The special 360 town hall, guns under fire from the George Washington university in the nation's capital. In the nearly 7 weeks, since the rampage in Newtown Connecticut silenced 27 lives, a national debate over gun has only grown louder and more urgent. There was shooting just today in a middle school in southeast Atlanta, a student was hit. So the need for action is clear. Often however, the debate over what to do ends in shouting and pointed fingers. Which is why tonight we want, try to cut through the talking points and the slogans, and have an actual discussion that zeros in on some key issues and what goals, if any, or actually achievable. We've got people here with many different experiences, many different opinions and backgrounds, they are all represented in this room. Gun control advocates, people opposed to greater gun control, victims of crimes, people who use guns to protect themselves and their families. We start, though, with a look at what's at stake.
Columbine, Virginia Tech, Arurora, Newtown. It's an all too familiar pattern, mass shootings followed by a national dialogue on one of the most polarizing issues in America. Gun control.

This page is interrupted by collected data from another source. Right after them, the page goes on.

theorem test_witness_TravelStepMovesPosition :
    let below := { stroking .advancing 150 with stc := { (stroking .advancing 150).stc with position := 100 } }
    let high := { stroking .held 150 with stc := { (stroking .held 150).stc with position := 65535, highWater := 65535 } }
    configured.running = true ∧ configured.steady = true ∧ configured.stc.phase.isOpen = false
      ∧ below.running = true ∧ below.steady = true ∧ below.stepsForward true false = true
      ∧ below.stc.position < below.stc.highWater ∧ below.stepsBackward false true = true ∧ 0 < below.stc.position
      ∧ below.stc.rollbackArmed = true ∧ 50 < below.stc.highWater - (below.stc.position - 1)
      ∧ high.steady = true ∧ high.stepsBackward true false = false ∧ high.stc.position = 65535 := by decide +kernel

theorem test_witness_RiseRecomputesVolumes :
    (stroking .advancing 150).running = true ∧ (stroking .advancing 150).steady = true
      ∧ (stroking .advancing 150).stc.phase.isOpen = true ∧ (stroking .advancing 150).stepsForward true false = true
      ∧ (stroking .advancing 150).stc.position = (stroking .advancing 150).stc.highWater
      ∧ (stroking .advancing 150).rst.stroke = some ring ∧ 151 ≠ 1 * (geo.sliceLength * 10) ∧ 151 ≠ 600 * 10
      ∧ (∀ i, (stroking .advancing 150).entryAt i (151 / 10) = (stroking .advancing 150).entryAt i (150 / 10))
      ∧ ((stroking .advancing 150).stc.phase = .draining → (stroking .advancing 150).drained = false) := by
  decide +kernel

/-- The rise to 500 mm makes line 0's second entry active, under whose ceiling its pressure stands too high. -/
theorem test_witness_RiseRecomputesVolumes_moved :
    let s := withLine (stroking .advancing 4999) fun r =>
      { r with state := .opened, debt := 20, valve := true, pressure := some 1500, noPulse := ⟨.running, 5000⟩ }
    s.running = true ∧ s.steady = true ∧ s.stepsForward true false = true ∧ s.rst.stroke = some ring
      ∧ s.stc.slice = some ⟨1, 0⟩ ∧ 5000 ≠ 1 * (geo.sliceLength * 10) ∧ 5000 ≠ 600 * 10
      ∧ s.entryAt 0 (5000 / 10) ≠ s.entryAt 0 (4999 / 10) ∧ s.pressed 0 (s.entryAt 0 (5000 / 10)).ceiling = true
      ∧ s.grs[(0 : LineIndex)].noPulse.run = .running
      ∧ s.lim.g.block ≤ s.grs[(0 : LineIndex)].noPulse.elapsed := by decide +kernel

theorem test_witness_SliceClose : (stroking .advancing 199).reachesBoundary true false ⟨1, 0⟩ ring := by
  unfold State.reachesBoundary; decide +kernel

theorem test_witness_SliceDemandChargesLines :
    let s := withLine (stroking .advancing 199) fun r => { r with state := .opened }
    s.grs[(0 : LineIndex)].state ≠ .closed ∧ s.grs[(1 : LineIndex)].state = .closed := by decide +kernel

theorem test_witness_TargetEndsTheAdvance :
    let s := withLine (stroking .advancing 5999) fun r => { r with state := .opened, debt := 20 }
    s.running = true ∧ s.steady = true ∧ s.stc.phase.sliceOpen = true ∧ s.stepsForward true false = true
      ∧ s.stc.position = s.stc.highWater ∧ s.rst.stroke = some ring ∧ ring.endAtTarget = true ∧ ring.target = some 600
      ∧ s.stc.highWater + 1 = 600 * 10 ∧ s.stc.slice = some ⟨1, 0⟩ ∧ (⟨1, 0⟩ : OpenSlice).start ≤ s.stc.highWater
      ∧ s.settledWith s.lineStates (s.chargedDebts ⟨1, 0⟩ (voidOf s.geo 6000 - s.bal.snapshot.void)) = false
      ∧ 600 * 10 ≠ 1 * (geo.sliceLength * 10) := by decide +kernel

/-- The same with no line but CLOSED ones, nothing owed at the target, and the slice ending there. -/
theorem test_witness_TargetEndsTheAdvance_drained :
    let s := { stroking .advancing 5999 with
      stc := { (stroking .advancing 5999).stc with slice := some ⟨30, 5800⟩ } }
    s.steady = true ∧ s.stepsForward true false = true ∧ s.stc.slice = some ⟨30, 5800⟩
      ∧ (⟨30, 5800⟩ : OpenSlice).start ≤ s.stc.highWater ∧ 600 * 10 = 30 * (geo.sliceLength * 10)
      ∧ s.settledWith s.lineStates (s.chargedDebts ⟨30, 5800⟩ (voidOf s.geo 6000 - s.bal.snapshot.void)) = true := by
  decide +kernel

theorem test_witness_DrainingStrokeEnds :
    let s := stroking .draining 150
    let u := { s with stc := { s.stc with drainTimer := ⟨.running, 120000⟩ } }
    s.running = true ∧ s.steady = true ∧ s.rst.stroke = some ring ∧ s.stc.phase = .draining ∧ s.drained = true
      ∧ s.stc.drainTimer.run ≠ .running ∧ u.stc.drainTimer.run = .running ∧ u.lim.g.drain ≤ u.stc.drainTimer.elapsed
      ∧ (stroking .ended 0).steady = true ∧ (stroking .ended 0).stc.phase = .ended ∧ (stroking .ended 0).rst.build = none := by
  decide +kernel

theorem test_witness_ShoeResetEntersExtending :
    let s := withShoe configured fun r => { r with state := .fault, reason := some .moveTimeout }
    s.hears .advance = true ∧ s.configured = true ∧ s.sht[(0 : ShoeIndex)].state = .fault
      ∧ s.sht[(0 : ShoeIndex)].owner = none ∧ s.sht[(15 : ShoeIndex)].state ≠ .fault := by decide +kernel

theorem test_witness_ShoeInputsAndTimersMoveTheShoe :
    let s := withShoe configured fun r => { r with state := .retracting, timer := ⟨.running, 30000⟩ }
    configured.running = true ∧ configured.steady = true ∧ s.running = true ∧ s.steady = true
      ∧ s.sht[(0 : ShoeIndex)].timer.run = .running ∧ s.sht[(0 : ShoeIndex)].state = .retracting
      ∧ s.lim.a.retract ≤ s.sht[(0 : ShoeIndex)].timer.elapsed := by decide +kernel

/-- A shoe of a CLEAR claim whose seated input asserts against its limit, and one of a RETRACTING claim that times out. -/
theorem test_witness_ShoeInputsAndTimersMoveTheShoe_owned :
    let s := shoesOfClaim1 (claiming [claim1 .retracting]) .clear .retracting false
    let u := { withShoe s fun r => { r with timer := ⟨.running, 30000⟩ } with
      pins := { s.pins with retracted := s.pins.retracted.set 1 true } }
    u.running = true ∧ u.steady = true ∧ u.pins.seated[(1 : ShoeIndex)] = false ∧ u.pins.retracted[(1 : ShoeIndex)] = true
      ∧ u.sht[(1 : ShoeIndex)].owner = some (claim1 .retracting).id ∧ claim1 .retracting ∈ u.bla.queue
      ∧ (u.bla.queue.map fun d => d.id).Nodup ∧ (claim1 .retracting).state ≠ .waiting
      ∧ (claim1 .retracting).state ≠ .returning ∧ u.sht[(0 : ShoeIndex)].state = .retracting
      ∧ u.lim.a.retract ≤ u.sht[(0 : ShoeIndex)].timer.elapsed := by decide +kernel

theorem test_witness_ClaimAndWithdrawAreQueued :
    (claiming []).hears .erector = true ∧ (claiming []).configured = true ∧ (claiming []).rst.build = some built
      ∧ built.pieces = plan.pieces ∧ (claiming []).claimsFollow = true ∧ (claiming []).balanceKept = true
      ∧ configured.hears .erector = true ∧ configured.rst.build = none := by decide +kernel

theorem test_witness_GrantRetractsTheShoes :
    (claiming [claim1 .waiting]).running = true ∧ (claiming [claim1 .waiting]).steady = true
      ∧ (claiming [claim1 .waiting]).balanceKept = true
      ∧ (claiming [claim1 .waiting]).bla.queue = [] ++ claim1 .waiting :: []
      ∧ ((claiming [claim1 .waiting]).bla.queue.map fun d => d.id).Nodup ∧ (claim1 .waiting).state = .waiting := by
  decide +kernel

But any attempt to alter our relatively easy access to guns rarely gets off the ground. The last time a federal gun control legislation was passed was in 1994. A year after, a shooter armed with semiautomatic handguns, shot and killed eight people in an office building in downtown San Francisco. The shooter was reportedly able to fire 30 shots without reloading, causing outrage among gun control advocates.
"The 19 assault weapons banned by this proposal are deadly, dangerous weapons. They were designed for one purpose only, to kill people."
The manufacturing of semiautomatic weapons with magazines of more than 10 rounds of ammunition was banned for ten years. But still, the shootings continued. In 1999, 23 people were wounded, and 13 killed at Columbine high school. The shooters used semiautomatic weapons they obtained illegally. By the time the assault weapons ban expired in 2004, its effectiveness was questioned. The congressional research service could not definitively found a cause of connection between firearms and violence. They wrote, quote, "Existing data do not show whether the number of people shot and killed was semiautomatic assault weapons declined during the ten-year-period that those firearms were banned.